[EDIT: had fundamental misunderstanding, rephrasing question - thanks to @whuber for catching that]
I have some pretty simple regressions (linear & logistic) predicting a rate (continuous response var, linear regression) & direction (binary response var, logistic regression) from certain features of the distribution of some measured value. The distribution features are the predictor/explanatory variables.
The measured values are from a sample taken every day, but with different (and quite widely varying) sample sizes on different days, from dozens to thousands (total sample size of ~300k, average ~400/day). The theory is that a combination of features of the distribution each day (e.g. mean, s.d., skew, possibly quantiles) will relate to the relevant rate / direction on that day, so e.g.
rate ~ mean_x + skew_x.
Note that the rate / direction are not calculated from the same sample as the explanatory variables - they are observed separately on each day.
Given the range in sample sizes for each day, it seems there should be some way to weight the datapoints based on the sample size for the explanatory variables that day.
I thought weighted regression based on sample sizes (similar to this previous question and this post) was appropriate but it seems that's based on sample size of response variables, not explanatory variables, which is the reverse of what I have.

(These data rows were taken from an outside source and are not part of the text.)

theorem execRedirect_keepsStill {slot target : Byte} {e : Option Revision}
    (h : execRedirect slot e target s = .next t) : KeepsStill s t := by
  refine visitRequest_keepsStill (fun s n => ?_) h
  split
  · split
    · split
      · exact .refl s
      · split
        · exact .refl s
        · exact doneAndServe_records _ _ _
    · exact .refl s
  · exact .refl s

theorem execReprint_keepsStill {slot : Byte} {e : Option Revision} (h : execReprint slot e s = .next t) :
    KeepsStill s t := by
  refine visitRequest_keepsStill (fun s n => ?_) h
  split
  · split
    · iterate 2
        split
        · exact .refl s
      split
      · exact doneAndServe_records _ _ _
      · exact .refl s
    · exact .refl s
  · exact .refl s

/-! ### The requests on decks, gates and sessions -/

theorem execRetryCell_keepsStill {deck cell : Byte} (h : execRetryCell deck cell s = .next t) : KeepsStill s t := by
  refine request_keepsStill (fun s => ?_) h
  split
  · exact .refl s
  · split
    · exact .refl s
    · split
      · exact .refl s
      · split
        · exact setCells_keepsStill s _ _
        · exact .refl s

theorem execCalPut_keepsStill {closed : Bool} {body : CalBody} (h : execCalPut closed body s = .next t) :
    KeepsStill s t := by
  refine request_keepsStill (fun s => ?_) h
  dsimp only
  iterate 4
    split
    · exact .refl s
  rw [calibrate_eq]
  exact setDeck_keepsStill s rfl

theorem execZero_keepsStill {deck : Byte} (h : execZero deck s = .next t) : KeepsStill s t := by
  refine request_keepsStill (fun s => ?_) h
  split
  · exact .refl s
  · dsimp only
    iterate 5
      split
      · exact .refl s
    exact setDeck_keepsStill s rfl

theorem execSetDeckTimers_keepsStill {deck : Byte} {board capture wait : BitVec 16}
    (h : execSetDeckTimers deck board capture wait s = .next t) : KeepsStill s t := by
  refine request_keepsStill (fun s => ?_) h
  split
  · exact .refl s
  · exact setDeck_keepsStill s rfl

theorem execSetGate_keepsStill {gate warn drive settle : Byte} (h : execSetGate gate warn drive settle s = .next t) :
    KeepsStill s t := by
  refine request_keepsStill (fun s => ?_) h
  split
  · exact .refl s
  · exact setGate_keepsStill s rfl

theorem execResetGate_keepsStill {gate : Byte} (h : execResetGate gate s = .next t) : KeepsStill s t := by
  refine request_keepsStill (fun s => ?_) h
  split
  · exact .refl s
  · iterate 2
      split
      · exact .refl s
    exact gateEvent_keepsStill s (f := fun x => x.restore s.now s.emergency.latch) (restore_waiting _ _ _)

theorem execLock_keepsStill {gate : Byte} (h : execLock gate s = .next t) : KeepsStill s t := by
  refine request_keepsStill (fun s => ?_) h
  split
  · exact .refl s
  · exact setGate_keepsStill s rfl

theorem execUnlock_keepsStill {gate : Byte} (h : execUnlock gate s = .next t) : KeepsStill s t := by
  refine request_keepsStill (fun s => ?_) h
  split
  · exact .refl s
  · exact unlockGate_keepsStill s _

theorem execReadGate_keepsStill {gate clear : Byte} (h : execReadGate gate clear s = .next t) : KeepsStill s t := by
  refine request_keepsStill (fun s => ?_) h
  split
  · exact keeps_ite (P := KeepsStill s) (setGate_keepsStill s rfl) (.refl s)
  · exact .refl s

theorem execCall_keepsStill {gate form : Byte} {key : List Byte} {account : AccountNo} {kind direction : Byte}
    (h : execCall gate form key account kind direction s = .next t) : KeepsStill s t := by
  refine request_keepsStill (fun s => ?_) h
  split
  · exact .refl s
  · split
    · exact .refl s
    · split
      · exact .refl s
      · exact arbitrateCall_keepsStill s _ _

theorem execManualCapture_keepsStill {deck : Byte} {weight : BitVec 32}
    (h : execManualCapture deck weight s = .next t) : KeepsStill s t := by
  refine request_keepsStill (fun s => ?_) h
  split
  · exact .refl s
  · split
    · exact .refl s
    · next v hv =>
      iterate 2
        split
        · exact .refl s
      exact (captureInto_yard s _ v _).keepsStill_of_session hv

theorem execCancelSession_keepsStill {deck : Byte} (h : execCancelSession deck s = .next t) : KeepsStill s t := by
  refine request_keepsStill (fun s => ?_) h
  split
  · exact .refl s
  · split
    · exact .refl s
    · next v hv =>
      split
      · next hcancel => exact (cancel_yard s _ v _ hcancel).keepsStill_of_session hv
      · exact .refl s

My revised question is thus: Is it appropriate to include some weighting of datapoints to reflect the differing sample sizes from which the explanatory variables for each datapoint are calculated? and if so, how?
- Intuitively, when drawing a sample from a population, the distribution of the sample approximates the distribution of the population. 2) The larger the sample, the smaller the sample variance, and the more closely the sample mean approximates the population mean. 3) Datapoints with larger sample sizes should thus carry more weight b/c they're more reliable. 4) But the relationship b/w sample size and how well other sample dist. moments approximate pop. dist. moments is more complicated?
– TY Lim May 08 '23 at 20:31Suppose your y1 is the mean of 1000 observations, your y2 is the mean of 600 observations, y3 is the mean of 400 observations. You would include it like this: lm(y~x,weights=c(1000,600,400))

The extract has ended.